About this exercise :: Pull every line containing the word "LowestFault" from the records.

Collected data:
★ ★ ★ ★ ★
-- ==== Sys2Proof/Laws/Exec.lean ====
section
/-! SUPPORT. What the shared operations can do, said once: `memRead`, `fetchSrc`, `withForm`, `permuteInto`, and
the five meanings as one `permuteInto`. -/

namespace Sys2Proof.Machine

/-- No unreadable byte in a list: every one is readable. -/
theorem lowestUnreadable_none {c : Config} {as : List Addr} :
    lowestUnreadable c as = none ↔ ∀ a ∈ as, readable c a = none := by
  induction as with
  | nil => simp [lowestUnreadable]
  | cons a as ih =>
    simp only [lowestUnreadable, List.mem_cons, forall_eq_or_imp, ← ih]
    cases readable c a with
    | none => simp
    | some f =>
      cases lowestUnreadable c as with
      | none => simp
      | some p => obtain ⟨b, g⟩ := p; by_cases h : a ≤ b <;> simp [h]

/-- The unreadable byte found has the lowest address. -/
theorem lowestUnreadable_some {c : Config} {as : List Addr} {a : Addr} {f : MemFault}
    (h : lowestUnreadable c as = some (a, f)) : LowestFault c as a f := by
  induction as generalizing a f with
  | nil => simp [lowestUnreadable] at h
  | cons x as ih =>
    simp only [lowestUnreadable] at h
    split at h
    · next hx =>
      obtain ⟨hm, hf, hl⟩ := ih h
      refine ⟨List.mem_cons_of_mem _ hm, hf, fun b hb hn => ?_⟩
      rcases List.mem_cons.1 hb with rfl | hb
      · exact absurd hx hn
      · exact hl b hb hn
    · next g hx hr =>
      obtain ⟨rfl, rfl⟩ := Prod.mk.injEq .. ▸ Option.some.inj h
      refine ⟨List.mem_cons_self .., hx, fun b hb hn => ?_⟩
      rcases List.mem_cons.1 hb with rfl | hb
      · exact BitVec.le_refl _
      · exact absurd (lowestUnreadable_none.1 hr b hb) hn
    · next g y k hx hr =>
      obtain ⟨hm, hf, hl⟩ := ih hr
      split at h
      · next hle =>
        obtain ⟨rfl, rfl⟩ := Prod.mk.injEq .. ▸ Option.some.inj h
        refine ⟨List.mem_cons_self .., hx, fun b hb hn => ?_⟩
        rcases List.mem_cons.1 hb with rfl | hb
        · exact BitVec.le_refl _
        · exact BitVec.le_trans hle (hl b hb hn)
      · next hle =>
        obtain ⟨rfl, rfl⟩ := Prod.mk.injEq .. ▸ Option.some.inj h
        refine ⟨List.mem_cons_of_mem _ hm, hf, fun b hb hn => ?_⟩
        rcases List.mem_cons.1 hb with rfl | hb
        · exact (BitVec.le_total b y).resolve_left hle
        · exact hl b hb hn

/-- A memory exception ends the run in the fault it names. -/
theorem takeException_memory (f : MemFault) (a : Addr) (s : State) :
    takeException (.memory f a) s = .fault (memoryFault f a s.pc) := by
  cases f <;> rfl

@[simp] theorem takeException_ud (s : State) : takeException .ud s = .fault (.ud s.pc) := rfl

/-- `MemRead` is either the bytes of a readable range or the fault of its lowest unreadable byte. -/
theorem memRead_cases (s : State) (a : Addr) (n : Nat) :
    (memRead s a n = .ok (readBytes s.mem a n) ∧ ∀ b ∈ addrRange a n, readable s.cfg b = none) ∨
      ∃ b f, memRead s a n = .error (.memory f b) ∧ LowestFault s.cfg (addrRange a n) b f := by
  unfold memRead
  cases h : lowestUnreadable s.cfg (addrRange a n) with
  | none => exact .inl ⟨rfl, lowestUnreadable_none.1 h⟩
  | some p => exact .inr ⟨p.1, p.2, rfl, lowestUnreadable_some h⟩

/-- `sourceReadable`, spelled out. -/
theorem sourceReadable_iff {f : Form} {src : Src} {bcst : Bool} {s : State} :
    sourceReadable f src bcst s = true ↔ ∀ a ∈ operandAddrs f src bcst s, readable s.cfg a = none := by
  simp [sourceReadable]

/-- `FetchSrc` succeeds on a readable operand and otherwise raises the fault of its lowest unreadable byte. -/
theorem fetchSrc_cases (f : Form) (src : Src) (bcst : Bool) (s : State) :
    ((∃ t, fetchSrc f src bcst s = .ok t) ∧ sourceReadable f src bcst s = true) ∨
      (sourceReadable f src bcst s = false ∧ ∃ a e, fetchSrc f src bcst s = .error (.memory e a) ∧
        LowestFault s.cfg (operandAddrs f src bcst s) a e) := by
  have stops {as : List Addr} {a : Addr} {e : MemFault} (h : LowestFault s.cfg as a e) :
      ¬ ∀ b ∈ as, readable s.cfg b = none := fun H => by simpa [H a h.1] using h.2.1
  cases src with
  | reg n => exact .inl ⟨⟨_, rfl⟩, rfl⟩
  | mem m =>
    cases bcst with
    | true =>
      rcases memRead_cases s (operandAddress f true s m) 8 with ⟨h, hr⟩ | ⟨b, e, h, hl⟩
      · exact .inl ⟨⟨_, by simp only [fetchSrc, h]; rfl⟩, sourceReadable_iff.2 hr⟩
      · exact .inr ⟨by rw [Bool.eq_false_iff, ne_eq, sourceReadable_iff]; exact stops hl, b, e,
          by simp only [fetchSrc, h]; rfl, hl⟩
    | false =>
      rcases memRead_cases s (operandAddress f false s m) (8 * f.vl.kl) with ⟨h, hr⟩ | ⟨b, e, h, hl⟩
      · exact .inl ⟨⟨_, by simp only [fetchSrc, h]; rfl⟩, sourceReadable_iff.2 hr⟩
      · exact .inr ⟨by rw [Bool.eq_false_iff, ne_eq, sourceReadable_iff]; exact stops hl, b, e,
          by simp only [fetchSrc, h]; rfl, hl⟩

/-- A form that may run runs its body. -/
theorem withForm_runs {f : Form} {s : State} (h : FormRuns f s) (body : StepResult) : withForm f s body = body := by
  simp [withForm, h.1, h.2]

/-- Everything `withForm` can do. -/
theorem withForm_cases (f : Form) (s : State) (body : StepResult) :
    (FormRuns f s ∧ withForm f s body = body) ∨
      (s.cfg.stateEnabled = true ∧ s.cfg.supports f = false ∧ withForm f s body = .fault (.ud s.pc)) ∨
      (s.cfg.stateEnabled = false ∧ withForm f s body = .refused .stateNotEnabled) := by
  unfold withForm
  cases he : s.cfg.stateEnabled <;> cases hs : s.cfg.supports f <;> simp [FormRuns, he, hs]

/-- Everything one execution can do: it completes with its operand fetched, faults on the operand, or does not
run. -/
theorem permuteInto_cases (f : Form) (dst : VReg) (src : Src) (mask : KReg) (z b : Bool)
    (perm : BitVec f.vl.bits → BitVec f.vl.bits) (s : State) :
    (FormRuns f s ∧ sourceReadable f src b s = true ∧ ∃ t, fetchSrc f src b s = .ok t ∧
      permuteInto f dst src mask z b perm s =
        .next (advancePc (writeDest s dst (applyMask s mask z (readVL f.vl s dst) (perm t))) (instrLength f src))) ∨
    (FormRuns f s ∧ sourceReadable f src b s = false ∧ ∃ a e, LowestFault s.cfg (operandAddrs f src b s) a e ∧
      permuteInto f dst src mask z b perm s = .fault (memoryFault e a s.pc)) ∨
    (s.cfg.stateEnabled = true ∧ s.cfg.supports f = false ∧
      permuteInto f dst src mask z b perm s = .fault (.ud s.pc)) ∨
    (s.cfg.stateEnabled = false ∧ permuteInto f dst src mask z b perm s = .refused .stateNotEnabled) := by
  unfold permuteInto
  rcases withForm_cases f s (permuteFetched f dst src mask z perm s (fetchSrc f src b s)) with
    ⟨hr, h⟩ | ⟨he, hs, h⟩ | ⟨he, h⟩
  · rcases fetchSrc_cases f src b s with ⟨⟨t, ht⟩, hs⟩ | ⟨hs, a, e, ht, hl⟩
    · exact .inl ⟨hr, hs, t, ht, by rw [h, ht]; rfl⟩
    · exact .inr (.inl ⟨hr, hs, a, e, hl, by rw [h, ht]; exact takeException_memory e a s⟩)
  · exact .inr (.inr (.inl ⟨he, hs, h⟩))
  · exact .inr (.inr (.inr ⟨he, h⟩))

/-- The permutation an instruction applies to its data. -/
def Instr.perm (i : Instr) (s : State) : BitVec i.form.vl.bits → BitVec i.form.vl.bits :=
  match i with
  | .vpermqVex256Imm _ _ imm8 => permImm imm8
  | .vpermqEvex256Imm _ _ imm8 _ _ _ => permImm imm8
  | .vpermqEvex512Imm _ _ imm8 _ _ _ => permImm imm8
  | .vpermqEvex256Vec _ idx _ _ _ _ => permVec (readVL .vl256 s idx)
  | .vpermqEvex512Vec _ idx _ _ _ _ => permVec (readVL .vl512 s idx)

/-- Every instruction is one `permuteInto` of its own fields. -/
theorem exec_eq_permuteInto (i : Instr) (s : State) :
    exec i s = permuteInto i.form i.dst i.src i.mask i.zeroing i.bcst (Instr.perm i s) s := by
  cases i <;> rfl

end Sys2Proof.Machine
end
★ ★ ★ ★ ★
Answer space ::
    (h : lowestUnreadable c as = some (a, f)) : LowestFault c as a f := by
      ∃ b f, memRead s a n = .error (.memory f b) ∧ LowestFault s.cfg (addrRange a n) b f := by
        LowestFault s.cfg (operandAddrs f src bcst s) a e) := by
  have stops {as : List Addr} {a : Addr} {e : MemFault} (h : LowestFault s.cfg as a e) :
    (FormRuns f s ∧ sourceReadable f src b s = false ∧ ∃ a e, LowestFault s.cfg (operandAddrs f src b s) a e ∧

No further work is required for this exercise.